After all that, I went home that evening for about 2 hours before I went back in to the labor ward for voluntary night shift. Maybe I was trying to prove that I am willing to work hard and put in the hours to make up for lost time, but I ended up spending almost 24 hours at the hospital that day since I didn't get home til about 5am the next morning.
The best thing that happened was that I got to deliver my first baby :) It was a baby girl and she came out fast! Her mother was only 5 cm dilated then just 10-15 min later she was yelling that she needed to push. After only about 3 pushes and 5 min, out came the bundle of joy. With the midwife guiding me, I got to deliver her, clamp and cut the cord, deliver the placenta and all that lovely goodness. Despite everything that happened earlier, I ended my day with a smile.
Today, February 3, 2010
I delivered my second baby today. Also a baby girl, and they even were gracious enough to name her after me :) Her middle name is Grace. Well, okay, so they had already picked out the name long before, but it's kind of a cool coincidence :) This time I was also able to give the mother an injection of Syntocinon to help her deliver the placenta.
I also went by the breast screening clinic this morning and watched a few mammograms. Sat in on an Antenatal clinic, and didn't eat all day til dinner. But I have to say that today was a good day. It was the first day since Friday that I have actually felt more at ease and not so stressed out. Maybe tomorrow will even be sunny :)
Posted by Grace at 6:41 PM 0 comments
Tuesday, February 02, 2010
Seeing is believing
Sorry, but I've been so exhausted since Friday that I haven't had the energy or even really the will to write anything. My days currently consist of me going to the hospital in the morning, going home for lunch, back again in the afternoon, staying til the evening, coming home and making/eating dinner, drag myself to the library, go home and attempt to read, fall asleep reading, worry about not getting enough reading done, giving up on reading and collapsing in bed.

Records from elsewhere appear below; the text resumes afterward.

/-- 10 R335, R337, R344, R346, R364: the manager role, commits, flush and cancel. A commit through a doorbell page changes the same
field and answers nothing. A flush raises the epoch, and what was committed before it keeps its own. -/
def Sys2Proof.Claims.ServingCommandsComplete : Prop :=
  ∀ (acc : Acc) (s : State),
    let u := served s acc
    (mayWrite s acc 0x6001 1 0 = true →
      exec (.managerRelease acc) s = written s acc 0x6001 1 (setRole (setRole u 0 false) 1 false)) ∧
    (fbit (getO u 0x1010 3) 0 = true →
      ((u.dev.mode = .standby ∨ u.dev.mode = .ready) →
        (mayWrite s acc 0x6001 1 1 = true →
          exec (.managerActive acc) s = written s acc 0x6001 1 (setRole (setRole u 0 true) 1 false)) ∧
        (mayWrite s acc 0x6001 1 2 = true →
          exec (.managerStandby acc) s = written s acc 0x6001 1 (setRole (setRole u 0 false) 1 true))) ∧
      (mayWrite s acc 0x6001 1 3 = true → fbit (getO u 0x1010 4) 1 = true → laceRuns u = true →
        u.lace.tick + max 8 (horizon u) ≤ getO u 0x6001 2 →
        exec (.managerTakeOver acc) s = written s acc 0x6001 1
          { u with serving := { u.serving with takeover := some (getO u 0x6001 2) } })) ∧
    (∀ (q : Fin 64) v, isManager s = true → field v 32 16 = (getSq s q.val).epoch →
      sub32 v (getSq s q.val).consumed ≤ 2 ^ getO s (0x6020 + q.val) 2 →
      (s.dev.mode ≠ .keeper → exec (.commitDoorbell acc q v true) s =
        .next (setSq s q.val { getSq s q.val with commit := v % 2 ^ 32 })) ∧
      (mayWrite s acc (0x6020 + q.val) 3 v = true →
        exec (.commitDoorbell acc q v false) s = written s acc (0x6020 + q.val) 3
          (setSq u q.val { getSq u q.val with commit := v % 2 ^ 32 }))) ∧
    (∀ q : Fin 64, mayWrite s acc (0x6020 + q.val) 5 1 = true → isManager u = true →
      exec (.queueFlush acc q) s = written s acc (0x6020 + q.val) 5
        (setSq u q.val (getSq u q.val).flush)) ∧
    (∀ x : SubQ, x.flush.epoch = (x.epoch + 1) % 65536 ∧ x.flush.commit = x.commit ∧ x.flush.consumed = x.consumed ∧
      (x.marks = [] → x.commit ≠ x.consumed → x.flush.itemEpoch = x.epoch)) ∧
    (∀ v, mayWrite s acc 0x6030 1 v = true → isManager u = true → (getEy u v).state ≠ 0 →
      exec (.cancelEyelet acc v) s = written s acc 0x6030 1
        { u with serving := { u.serving with cancels := u.serving.cancels ++ [v] } })

/-- 11 R388, R395: binding a route plan to a slot, or unbinding it, and arming a revision of a partition's plan. -/
def Sys2Proof.Claims.RoutingCommandsComplete : Prop :=
  ∀ (acc : Acc) (s : State),
    let u := served s acc
    (∀ (slot : Slot) v im, mayWrite s acc 0x3025 (slot.val + 1) v = true → (u.dev.mode = .ready ∨ u.dev.mode = .running) →
      slotActive u slot.val = false → (getSlot u slot.val).image = some im →
      (v = 0 → exec (.routePlanBind acc slot v) s = written s acc 0x3025 (slot.val + 1) (setO u 0x3025 (slot.val + 1) 0)) ∧
      (v ≠ 0 → bindCheck u slot.val v im = none → exec (.routePlanBind acc slot v) s = written s acc 0x3025 (slot.val + 1)
        (setO { u with routing := { u.routing with banks := mset 0 u.routing.banks slot.val 0 } } 0x3025 (slot.val + 1) v))) ∧
    (∀ e slot im pl,
      let p := getO u 0x3026 1
      mayWrite s acc 0x3026 3 e = true → (u.dev.mode = .ready ∨ u.dev.mode = .running) → (getPart u p).active = some slot →
      activeImage u p = some im → (im.lacePts.any (fun x => ptType x == 4)) = true → boundPlan u slot = some pl →
      u.lace.tick + horizon u ≤ e → bankGen u pl (1 - activeBank u slot) = getO u 0x3026 2 →
      bankOk u pl (sitesOf u pl) (1 - activeBank u slot) = true →
      exec (.revisionArm acc e) s = written s acc 0x3026 3
        { u with routing := { u.routing with revs := mbind u.routing.revs p ⟨getO u 0x3026 2, e, im.lastId⟩ } })

/-- 12 R412 to R417: an image command in a state that permits it takes its effect on the selected entry, and its reason, its detail
and the entry's next state stand for IMAGE_COMMAND_COMPLETE. DEMOTE, EVICT and CLOSE need that no loaded last lists an object of the
entry. -/
def Sys2Proof.Claims.ImageCommandsComplete : Prop :=
  ∀ (acc : Acc) (s : State),
    let u := served s acc
    let i := getO u 0xa020 2
    let e := getImg u i
    let ends := fun (c : Nat) (x : ImgRes) => written s acc 0xa020 4
      (setO { x.1 with imgCmd := some ⟨i, c, x.2.1, x.2.2.1, x.2.2.2⟩ } 0xa020 5 1)
    (u.dev.mode = .ready ∨ u.dev.mode = .running) → u.imgCmd = none →
    (mayWrite s acc 0xa020 4 1 = true → (e.state = 0 ∨ e.state = 5) → exec (.openImage acc) s = ends 1 (openImg u i)) ∧
    (mayWrite s acc 0xa020 4 2 = true → (e.state = 1 ∨ e.state = 4) → exec (.sealImage acc) s = ends 2 (sealImg u i)) ∧
    (mayWrite s acc 0xa020 4 3 = true → e.state = 3 → e.residency = 2 → listedObj u e (some 1) = none →
      exec (.demoteImage acc) s = ends 3 (demoteImg u i, 0, 0, 3)) ∧
    (mayWrite s acc 0xa020 4 4 = true → e.state = 3 → e.residency = 1 →
      exec (.pinImage acc) s = ends 4 ((pinImg u i).1, if (pinImg u i).2 then (0, 0, 3) else (0x0b, 0x83, 3))) ∧
    (mayWrite s acc 0xa020 4 5 = true → (e.state = 1 ∨ e.state = 3 ∨ e.state = 4) → listedObj u e none = none →
      exec (.evictImage acc) s = ends 5 (evictImg u i, 0, 0, 5)) ∧
    (mayWrite s acc 0xa020 4 6 = true → e.state ≠ 2 → listedObj u e none = none →
      exec (.closeImage acc) s = ends 6 (setImg (destroyImage u e) i ImgEnt.init, 0, 0, 0))

/-- 12 R421 to R424: the partition commands. A DEFINE needs room for its direct regions and free clusters; RELEASE empties the
cluster words; CLEAR empties range and share. The changed persist values are kept. -/
def Sys2Proof.Claims.PartitionCommandsComplete : Prop :=
  ∀ (acc : Acc) (s : State),
    let u := served s acc
    let p := getO u 0xa008 1
    let done := fun (t : State) => written s acc 0xa008 3 (keepPart t p)
    (u.dev.mode = .standby ∨ u.dev.mode = .ready) →
    (∀ rs, mayWrite s acc 0xa008 3 1 = true → partState u p ≠ 1 → getO u 0xa008 2 ≤ (clusterOrder u p).length →
      placeRegions u p = some rs →
      exec (.defineCount acc) s =
        done (defined u p 1 (sortBy (fun a b => a ≤ b) ((clusterOrder u p).take (getO u 0xa008 2))) rs)) ∧
    (∀ rs, mayWrite s acc 0xa008 3 2 = true → partState u p ≠ 1 → setFit u p = true → placeRegions u p = some rs →
      exec (.defineSet acc) s = done (defined u p 2 (namedClusters u p) rs)) ∧
    (mayWrite s acc 0xa008 3 3 = true → partState u p = 1 → lastOf u p = false →
      exec (.releasePartition acc) s = done (released u p)) ∧
    (mayWrite s acc 0xa008 3 4 = true → partState u p = 2 → (u.memSt.objs.any (fun e => e.2.partition == p)) = false →
      exec (.clearPartition acc) s = done (cleared u p))

/-- 14 R474, R475, 18 R581, R586, R587 and 13 R452: the writes of object 0x2001 from the states that take them, the package reset by
command outside ALARM, firmware ready, and the image check. Clauses of KEEPER, STANDBY, HALTED and ALARM stand beside those of the
running states; a write of the state in force changes nothing but clears an armed RUNNING in READY. -/
def Sys2Proof.Claims.StateCommandsComplete : Prop :=
  ∀ (acc : Acc) (s : State),
    let u := served s acc
    let m := u.dev.mode
    let ready := setMode { u with parts := u.parts.map (fun e => (e.1, { e.2 with active := none, runs := false })) } .ready 1 0
    let trains := setO (selfTest (setO { u with dev := { u.dev with target := some .ready, dramDone := false } } 0x2004 5 0)) 0x2004 1 2
    let up := goUp { u with dev := { u.dev with target := some .standby, fwReady := false } } 0
    (u.dev.target = none → (m = .alarm → acc.secure = true) →
      (mayWrite s acc 0x2001 0 1 = true →
        (m = .keeper → exec (.stateCommandKeeper acc) s = written s acc 0x2001 0 u) ∧
        (m = .standby ∨ m = .ready ∨ m = .halted →
          exec (.stateCommandKeeper acc) s = written s acc 0x2001 0 (packageReset u 4))) ∧
      (mayWrite s acc 0x2001 0 2 = true →
        (m = .keeper → exec (.stateCommandStandby acc) s = written s acc 0x2001 0 up) ∧
        (m = .standby → exec (.stateCommandStandby acc) s = written s acc 0x2001 0 u) ∧
        (m = .ready ∨ m = .halted → exec (.stateCommandStandby acc) s = written s acc 0x2001 0 (beginStandby u)) ∧
        (m = .alarm → (∀ e ∈ u.sec.condUntil, 1 ≤ e.1 → e.1 ≤ 4 → fbit (getO u 0x7110 1) e.1 = true → e.2 ≤ u.now) →
          exec (.stateCommandStandby acc) s = written s acc 0x2001 0 (beginStandby u))) ∧
      (mayWrite s acc 0x2001 0 3 = true →
        (m = .standby → exec (.stateCommandReady acc) s = written s acc 0x2001 0 trains) ∧
        (m = .ready → exec (.stateCommandReady acc) s = written s acc 0x2001 0 { u with dev := { u.dev with armed := false } }) ∧
        (m = .halted → exec (.stateCommandReady acc) s = written s acc 0x2001 0 ready)) ∧
      (mayWrite s acc 0x2001 0 4 = true →
        (m = .ready → laceUnfit u = false → floorShort u = false →
          exec (.stateCommandRunning acc) s = written s acc 0x2001 0 { u with dev := { u.dev with armed := true } }) ∧
        (m = .running → exec (.stateCommandRunning acc) s = written s acc 0x2001 0 u) ∧
        (m = .draining → exec (.stateCommandRunning acc) s = written s acc 0x2001 0 { u with dev := { u.dev with target := some .running } })) ∧
      (mayWrite s acc 0x2001 0 5 = true →
        (m = .running → exec (.stateCommandDraining acc) s = written s acc 0x2001 0 { u with dev := { u.dev with target := some .draining } }) ∧
        (m = .draining → exec (.stateCommandDraining acc) s = written s acc 0x2001 0 u))) ∧
    (mayWrite s acc 0x2003 2 1 = true → exec (.resetCommand acc) s = written s acc 0x2003 2 (packageReset u 3)) ∧
    (mayWrite s acc 0x2003 5 1 = true → m = .keeper → u.dev.target = some .standby → u.dev.boot = .firmware →
      exec (.firmwareReady acc) s = written s acc 0x2003 5 { u with dev := { u.dev with fwReady := true } }) ∧
    (mayWrite s acc 0x1020 3 1 = true → (m = .ready ∨ m = .running) → u.imgCheck = none →
      exec (.imageCheck acc) s = written s acc 0x1020 3
        (setO (setO { u with imgCheck := some (getO u 0x1020 1, getO u 0x1020 2) } 0x1020 4 1) 0x1020 5 0))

I'll try to actually have a catch up post sometime down the road, but suffice to say that I'm keeping busy.
The login I was using to access internet on my lappy at the hospital was disconnected or inactivated or something so I can no longer use my laptop for skype or other internet related things.
I've seen and done some cool stuff at the hospital, but it's pretty stressful trying to always be smiling, cheerful, and attentive and not let on that you really hope that no one asks you anything because you don't know diddly. But I do want to be asked questions because I know it helps me learn and it helps me make connections to the material I know is up there, but just hasn't been accessed in a while or not often. But I want to be asked because they want to help me learn, not because they want a means by which to judge me.
Really I feel like I'm trying so hard to make sure everyone sees me doing something productive. It's like a show I have to put on because if I just go and do the work and not pay attention to what other people are seeing or what they may be thinking, I get in trouble... not because I'm not doing anything, but because they won't notice unless I make the effort to be noticed. It's like I have to make the effort to constantly mentally shout, "Look, I'm here on the ward!" "I'm here at clinic!" "I'm here, I'm here, I'm here, and I'm working hard!" And the effort of the show is exhausting. I'm exhausted from stressing out. I just want to do the work, get the most out of this experience, and learn as much as I can. That's what it's supposed to be about... learning and growing. I shouldn't be worrying about proving myself to the consultants or anyone because my actions should speak for themselves. Unfortunately, if the actions aren't seen by the consultants themselves, they are considered nonexistent.